In highly competitive markets like Southern California, owners are rolling out unheard-of perks. “We’re offering a hiring incentive where if you bring a friend on referral, if they last a certain amount of time, you get a $250 bonus, and it’s $500 for managers,” said chef Jason Neroni, owner of 350-seat restaurant The Rose in Venice, a beachside community in Los Angeles. “It has been an extreme challenge. I can’t even activate my areas outside because I don’t have enough service staff.”
Neroni brought back about half his 250 employees after the first shutdown last spring. But after another hit right before the holidays, he said, many workers moved out of the area or shifted into other professions. To boost capacity from this winter’s cutback to 220 seats, he’s added seating for 100 in the parking lot—but without bartenders, floor managers, and servers to work them, those tables sit empty.
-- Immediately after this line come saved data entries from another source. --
/-! ### `raise` -/

@[simp] theorem raise_cmds (f : FaultCode) (s : State) : (s.raise f).cmds = s.cmds := rfl
@[simp] theorem raise_responses (f : FaultCode) (s : State) :
    (s.raise f).responses = s.responses ++ [.err f] := rfl
@[simp] theorem raise_phase (f : FaultCode) (s : State) : (s.raise f).phase = .idle := rfl
@[simp] theorem raise_bulk (f : FaultCode) (s : State) : (s.raise f).bulk = none := rfl
@[simp] theorem raise_cur (f : FaultCode) (s : State) : (s.raise f).cur = s.cur := rfl
@[simp] theorem raise_srcClosed (f : FaultCode) (s : State) : (s.raise f).srcClosed = s.srcClosed := rfl
@[simp] theorem raise_blockClass (f : FaultCode) (s : State) :
    (s.raise f).blockClass = s.blockClass := rfl
@[simp] theorem raise_ps (f : FaultCode) (s : State) : (s.raise f).ps = s.ps := rfl
@[simp] theorem raise_streamEnd (f : FaultCode) (s : State) : (s.raise f).streamEnd = s.streamEnd := rfl
@[simp] theorem raise_started (f : FaultCode) (s : State) : (s.raise f).started = s.started := rfl
@[simp] theorem raise_closed (f : FaultCode) (s : State) : (s.raise f).closed = s.closed := rfl
@[simp] theorem raise_fault (f : FaultCode) (s : State) : (s.raise f).fault = some f := rfl
@[simp] theorem raise_crc (f : FaultCode) (s : State) : (s.raise f).crc = s.crc := rfl
@[simp] theorem raise_hdr (f : FaultCode) (s : State) : (s.raise f).hdr = s.hdr := rfl
@[simp] theorem raise_tab (f : FaultCode) (s : State) : (s.raise f).tab = s.tab := rfl
@[simp] theorem raise_dec (f : FaultCode) (s : State) : (s.raise f).dec = s.dec := rfl
@[simp] theorem raise_blk (f : FaultCode) (s : State) : (s.raise f).blk = s.blk := rfl
@[simp] theorem raise_pull (f : FaultCode) (s : State) : (s.raise f).pull = s.pull := rfl

/-! ### `CrcReset()` and `CrcUpdate(b)` -/

@[simp] theorem crcReset_cmds (s : State) (cfg : Config) : (s.crcReset cfg).cmds = s.cmds := rfl
@[simp] theorem crcReset_responses (s : State) (cfg : Config) : (s.crcReset cfg).responses = s.responses := rfl
@[simp] theorem crcReset_phase (s : State) (cfg : Config) : (s.crcReset cfg).phase = s.phase := rfl
@[simp] theorem crcReset_bulk (s : State) (cfg : Config) : (s.crcReset cfg).bulk = s.bulk := rfl
@[simp] theorem crcReset_cur (s : State) (cfg : Config) : (s.crcReset cfg).cur = s.cur := rfl
@[simp] theorem crcReset_srcClosed (s : State) (cfg : Config) : (s.crcReset cfg).srcClosed = s.srcClosed := rfl
@[simp] theorem crcReset_blockClass (s : State) (cfg : Config) : (s.crcReset cfg).blockClass = s.blockClass := rfl
@[simp] theorem crcReset_ps (s : State) (cfg : Config) : (s.crcReset cfg).ps = s.ps := rfl
@[simp] theorem crcReset_streamEnd (s : State) (cfg : Config) : (s.crcReset cfg).streamEnd = s.streamEnd := rfl
@[simp] theorem crcReset_started (s : State) (cfg : Config) : (s.crcReset cfg).started = s.started := rfl
@[simp] theorem crcReset_closed (s : State) (cfg : Config) : (s.crcReset cfg).closed = s.closed := rfl
@[simp] theorem crcReset_fault (s : State) (cfg : Config) : (s.crcReset cfg).fault = s.fault := rfl
@[simp] theorem crcReset_crc (s : State) (cfg : Config) :
    (s.crcReset cfg).crc = { s.crc with crcAcc := cfg.crcInit } := rfl
@[simp] theorem crcReset_hdr (s : State) (cfg : Config) : (s.crcReset cfg).hdr = s.hdr := rfl
@[simp] theorem crcReset_tab (s : State) (cfg : Config) : (s.crcReset cfg).tab = s.tab := rfl
@[simp] theorem crcReset_dec (s : State) (cfg : Config) : (s.crcReset cfg).dec = s.dec := rfl
@[simp] theorem crcReset_blk (s : State) (cfg : Config) : (s.crcReset cfg).blk = s.blk := rfl
@[simp] theorem crcReset_pull (s : State) (cfg : Config) : (s.crcReset cfg).pull = s.pull := rfl
@[simp] theorem crcUpdate_cmds (b : Byte) (s : State) (cfg : Config) : (s.crcUpdate b cfg).cmds = s.cmds := rfl
@[simp] theorem crcUpdate_responses (b : Byte) (s : State) (cfg : Config) :
    (s.crcUpdate b cfg).responses = s.responses := rfl
@[simp] theorem crcUpdate_phase (b : Byte) (s : State) (cfg : Config) : (s.crcUpdate b cfg).phase = s.phase := rfl
@[simp] theorem crcUpdate_bulk (b : Byte) (s : State) (cfg : Config) : (s.crcUpdate b cfg).bulk = s.bulk := rfl
@[simp] theorem crcUpdate_cur (b : Byte) (s : State) (cfg : Config) : (s.crcUpdate b cfg).cur = s.cur := rfl
@[simp] theorem crcUpdate_srcClosed (b : Byte) (s : State) (cfg : Config) :
    (s.crcUpdate b cfg).srcClosed = s.srcClosed := rfl
@[simp] theorem crcUpdate_blockClass (b : Byte) (s : State) (cfg : Config) :
    (s.crcUpdate b cfg).blockClass = s.blockClass := rfl
@[simp] theorem crcUpdate_ps (b : Byte) (s : State) (cfg : Config) : (s.crcUpdate b cfg).ps = s.ps := rfl
@[simp] theorem crcUpdate_streamEnd (b : Byte) (s : State) (cfg : Config) :
    (s.crcUpdate b cfg).streamEnd = s.streamEnd := rfl
@[simp] theorem crcUpdate_started (b : Byte) (s : State) (cfg : Config) : (s.crcUpdate b cfg).started = s.started := rfl
@[simp] theorem crcUpdate_closed (b : Byte) (s : State) (cfg : Config) : (s.crcUpdate b cfg).closed = s.closed := rfl
@[simp] theorem crcUpdate_fault (b : Byte) (s : State) (cfg : Config) : (s.crcUpdate b cfg).fault = s.fault := rfl
@[simp] theorem crcUpdate_crc (b : Byte) (s : State) (cfg : Config) :
    (s.crcUpdate b cfg).crc = { s.crc with crcAcc := cfg.crcStep s.crc.crcAcc b } := rfl
@[simp] theorem crcUpdate_hdr (b : Byte) (s : State) (cfg : Config) : (s.crcUpdate b cfg).hdr = s.hdr := rfl
@[simp] theorem crcUpdate_tab (b : Byte) (s : State) (cfg : Config) : (s.crcUpdate b cfg).tab = s.tab := rfl
@[simp] theorem crcUpdate_dec (b : Byte) (s : State) (cfg : Config) : (s.crcUpdate b cfg).dec = s.dec := rfl
@[simp] theorem crcUpdate_blk (b : Byte) (s : State) (cfg : Config) : (s.crcUpdate b cfg).blk = s.blk := rfl
@[simp] theorem crcUpdate_pull (b : Byte) (s : State) (cfg : Config) : (s.crcUpdate b cfg).pull = s.pull := rfl

/-! ### The walk -/

@[simp] theorem advanceWalk_cmds (s : State) : (s.advanceWalk).cmds = s.cmds := rfl
@[simp] theorem advanceWalk_responses (s : State) : (s.advanceWalk).responses = s.responses := rfl
@[simp] theorem advanceWalk_phase (s : State) : (s.advanceWalk).phase = s.phase := rfl
@[simp] theorem advanceWalk_bulk (s : State) : (s.advanceWalk).bulk = s.bulk := rfl
@[simp] theorem advanceWalk_cur (s : State) : (s.advanceWalk).cur = s.cur := rfl
@[simp] theorem advanceWalk_srcClosed (s : State) : (s.advanceWalk).srcClosed = s.srcClosed := rfl
@[simp] theorem advanceWalk_blockClass (s : State) : (s.advanceWalk).blockClass = s.blockClass := rfl
@[simp] theorem advanceWalk_ps (s : State) : (s.advanceWalk).ps = s.ps := rfl
@[simp] theorem advanceWalk_streamEnd (s : State) : (s.advanceWalk).streamEnd = s.streamEnd := rfl
@[simp] theorem advanceWalk_started (s : State) : (s.advanceWalk).started = s.started := rfl
@[simp] theorem advanceWalk_closed (s : State) : (s.advanceWalk).closed = s.closed := rfl
@[simp] theorem advanceWalk_fault (s : State) : (s.advanceWalk).fault = s.fault := rfl
@[simp] theorem advanceWalk_crc (s : State) : (s.advanceWalk).crc = s.crc := rfl
@[simp] theorem advanceWalk_hdr (s : State) : (s.advanceWalk).hdr = s.hdr := rfl
@[simp] theorem advanceWalk_tab (s : State) : (s.advanceWalk).tab = s.tab := rfl
@[simp] theorem advanceWalk_dec (s : State) : (s.advanceWalk).dec = s.dec := rfl
@[simp] theorem advanceWalk_blk (s : State) : (s.advanceWalk).blk = s.blk := rfl
@[simp] theorem advanceWalk_pull (s : State) :
    (s.advanceWalk).pull = { s.pull with
      tPos := s.blk.tt.read s.pull.tPos, i2 := s.pull.i2 + 1, randBit := none } := rfl

/-! ### `respond BYTE(b)`, `respond EOD` and `Output(b)` inside a READ or a READ_BULK -/

/-- `respond BYTE(b)` touches the responses, the phase and the list of a READ_BULK, nothing else. -/
theorem respondByte_eq (b : Byte) (s : State) :
    s.respondByte b = { s with
      responses := (s.respondByte b).responses, phase := (s.respondByte b).phase
      bulk := (s.respondByte b).bulk } := by
  unfold respondByte
  split
  · rfl
  · split <;> rfl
Of course, not every restaurateur is in the position to attract candidates this way. In Philadelphia, Sojourn Restaurant Group owner Jill Weber is struggling to fill four front-of-house openings at Jet Wine Bar—and when the adjacent wine garden opens up later this spring, she’ll need another five workers to run it. Despite a fully-staffed kitchen, she can’t open the group’s newest concept, Sor Ynez, because she can’t find servers. She’s considering temporary staffing agencies as a last resort.
The problem extends beyond larger cities, where workers may have more employment options. Shortages in restaurant labor from cashiers to cooks to managers have been reported in smaller markets in North Carolina, Arizona, central New York, and Pennsylvania.